*** DATASET EXTRACT ***

/-! ## Bad checks (R6, R9) -/

/-- A bad check on a port that is heard (R6). -/
theorem State.badCheck_hears {s : State} {p : Port} (hheld : s.pins.held = none)
    (hon : p = .s → s.settings.portSEnable = true) :
    s.badCheck p = if (s.port p).link = .up then
        if 7 ≤ (s.port p).badRun then
          State.linkLoss (s.setPort p { s.port p with
            badCount := min 65535 ((s.port p).badCount + 1), badRun := (s.port p).badRun + 1 }) p
        else s.setPort p { s.port p with
          badCount := min 65535 ((s.port p).badCount + 1), badRun := (s.port p).badRun + 1 }
      else s.setPort p { s.port p with badCount := min 65535 ((s.port p).badCount + 1) } := by
  have hsum : ∀ n : Nat, satAdd n 1 = min 65535 (n + 1) := fun n => rfl
  rw [badCheck, s.isHeld_eq_false_iff.mpr hheld, (s.portDisabled_eq_false_iff p).mpr hon]
  cases p
  all_goals
    simp only [countBad, modPort, isUp, setPort, port, setLinks_links, hsum, Bool.or_self, Bool.false_eq_true, if_false,
      beq_iff_eq, Config.linkLossCount, Nat.reduceLeDiff]
    rfl

theorem State.frameArrives_bad {s : State} {f : List Byte} (h : goodCheck f = false) (p : Port)
    (classify : List Byte → State → State) : s.frameArrives p f classify = s.badCheck p := by
  rw [frameArrives, h]
  rfl

/-- Settles O11: `badCheck_hears` below the eighth consecutive one, and the guards in front of it. -/
theorem badCheckIsCounted : Obligations.BadCheckIsCounted := by
  intro s p hheld x counted
  refine ⟨fun hon hdown => ?_, fun hon hup hrun => ?_, fun hp hoff => ?_, fun f hf => ⟨?_, ?_⟩, fun hdown => ?_⟩
  · exact congrArg Host.Outcome.next ((State.badCheck_hears hheld hon).trans (if_neg hdown))
  · refine congrArg Host.Outcome.next ((State.badCheck_hears hheld hon).trans ((if_pos hup).trans (if_neg ?_)))
    exact Nat.not_le_of_lt hrun
  · refine congrArg Host.Outcome.next ?_
    subst hp
    simp [State.badCheck, State.portDisabled, hoff]
  · exact congrArg Host.Outcome.next (State.frameArrives_bad hf _ _)
  · exact congrArg Host.Outcome.next (State.frameArrives_bad hf _ _)
  · refine congrArg Host.Outcome.next ?_
    rw [State.signalLost, s.isHeld_eq_false_iff.mpr hheld, (s.isUp_eq_false_iff p).mpr hdown]
    rfl

end Sys2Proof.Machine
end

section
/-! A port leaves UP (R6, R7, R40), and how an event ends when nothing is pending. -/

namespace Sys2Proof.Machine
namespace State

variable {s t : State}

/-! ## The end of an event with nothing pending -/

/-- A judged hold changes the hold and the report of it only (R183). -/
theorem judgeHold_frame (s : State) :
    { s.judgeHold with mgmt := { s.judgeHold.mgmt with hold := s.mgmt.hold }, rep := s.rep } = s := by
  unfold judgeHold
  split
  · split <;> rfl
  · rfl

theorem judgeHold_of_free (h : s.mgmt.hold = none) : s.judgeHold = s := by
  unfold judgeHold
  rw [h]

/-- With no commit pending and no reset coming, an event closes with the judgement of the hold (log 18). -/
theorem finish_of_calm (h : s.calm) : s.finish = s.judgeHold := by
  obtain ⟨hcommit, hmark, hrestart⟩ := h
  have hsame := SameWithin.judgeHold s
  unfold finish
  dsimp only
  rw [commitReady_of_idle (hsame.commit.trans hcommit)]
  show s.judgeHold.resetIfCutOff = s.judgeHold
  unfold resetIfCutOff
  rw [hsame.markReset, hmark, hsame.restartMark, hrestart]
  rfl

theorem calm.of_mgmt (h : s.calm) (hm : t.mgmt = s.mgmt) (hl : t.links.markReset = s.links.markReset) : t.calm := by
  obtain ⟨hcommit, hmark, hrestart⟩ := h
  exact ⟨hm ▸ hcommit, hl.trans hmark, hm ▸ hrestart⟩

/-! ## Sources lost (R38, R40, R41) -/

/-- A source of a kind that goes STALE (R38, R40). -/
def staled (p : SourceEntry → Bool) (e : SourceEntry) : SourceEntry :=
  if e.state = .tracking ∧ p e = true then { e with state := .stale, timer := none } else e

theorem goStale_eq_staled (p : SourceEntry → Bool) (e : SourceEntry) :
    (if (e.state == .tracking && p e) = true then e.goStale else e) = staled p e := by
  unfold staled SourceEntry.goStale
  simp only [Bool.and_eq_true, beq_iff_eq]
  by_cases ht : e.state = .tracking <;> simp [ht]

/-- Sources that go STALE with no commit pending: the entries, SOURCE_LOST, and the windows of the groups they carry. -/
theorem staleWhere_frame (p : SourceEntry → Bool) (h : s.mgmt.commit = none) :
    { s.staleWhere p with sources := s.sources, ana := s.ana, disp := s.disp } = s ∧
      (s.staleWhere p).sources = s.sources.map (staled p) ∧
      (∀ k : EventKind, KindSet.has s.disp.pending k = true → KindSet.has (s.staleWhere p).disp.pending k = true) ∧
      ((∃ n : Node, s.sources[n].state = .tracking ∧ p s.sources[n] = true) →
        KindSet.has (s.staleWhere p).disp.pending .sourceLost = true) := by
  unfold staleWhere
  dsimp only
  split
  next hany =>
    generalize hu : (s.setSources
      (vmap (fun e => if (e.state == .tracking && p e) = true then e.goStale else e) s.sources)).raise .sourceLost = u
    have hidle : u.mgmt.commit = none := by rw [← hu]; exact h
    have hrest : { u with sources := s.sources, ana := s.ana, disp := s.disp } = s := by rw [← hu]; rfl
    have hsources : u.sources = s.sources.map (staled p) := by
      rw [← hu]
      simp only [raise, setDisp_sources, setSources_sources, vmap_eq_map, goStale_eq_staled]
    have hkept : ∀ k : EventKind, KindSet.has s.disp.pending k = true → KindSet.has u.disp.pending k = true := fun k hk => by
      rw [← hu]
      exact raised_raise (s.setSources _) _ k hk
    have hlost : KindSet.has u.disp.pending .sourceLost = true := by
      rw [← hu]
      exact raised_raise_self (s.setSources _) _
    have hstep := windowStep_nodesLost (fun n => s.sources[n].state == .tracking && p s.sources[n]) hidle
    generalize u.nodesLost (fun n => s.sources[n].state == .tracking && p s.sources[n]) = t at hstep ⊢
    refine ⟨?_, hstep.sources.trans hsources, fun k hk => hstep.raised k (hkept k hk), fun _ => hstep.raised _ hlost⟩
    rw [← hrest, ← hstep.rest]
  next hnone =>
    have hkept : ∀ e ∈ s.sources.toList, staled p e = e := fun e he => by
      refine if_neg (fun hc => hnone (List.any_eq_true.mpr ⟨e, he, ?_⟩))
      simpa using hc
    refine ⟨rfl, ?_, fun _ hk => hk, fun ⟨n, hn⟩ => absurd ?_ hnone⟩
    · refine Vector.toList_inj.mp ?_
      rw [Vector.toList_map, List.map_congr_left hkept, List.map_id']
    · exact List.any_eq_true.mpr ⟨s.sources[n], by simp, by simpa using hn⟩

/-! ## Leaving UP (R7) -/

theorem sendsResetPart_eq_false {x : PortState} (h : ∀ f : TxFrame, x.tx = some f → f.sort ≠ .report true) :
    x.sendsResetPart = false := by
  unfold PortState.sendsResetPart
  split
  next f hf => exact beq_false_of_ne (h f hf)
  next => rfl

*** End of DATASET EXTRACT ***

# WHAT IS NEEDED
Which lines of the records above contain the word "Vector"? Copy each of them.

# REPLY TO THE TASK
    · refine Vector.toList_inj.mp ?_
      rw [Vector.toList_map, List.map_congr_left hkept, List.map_id']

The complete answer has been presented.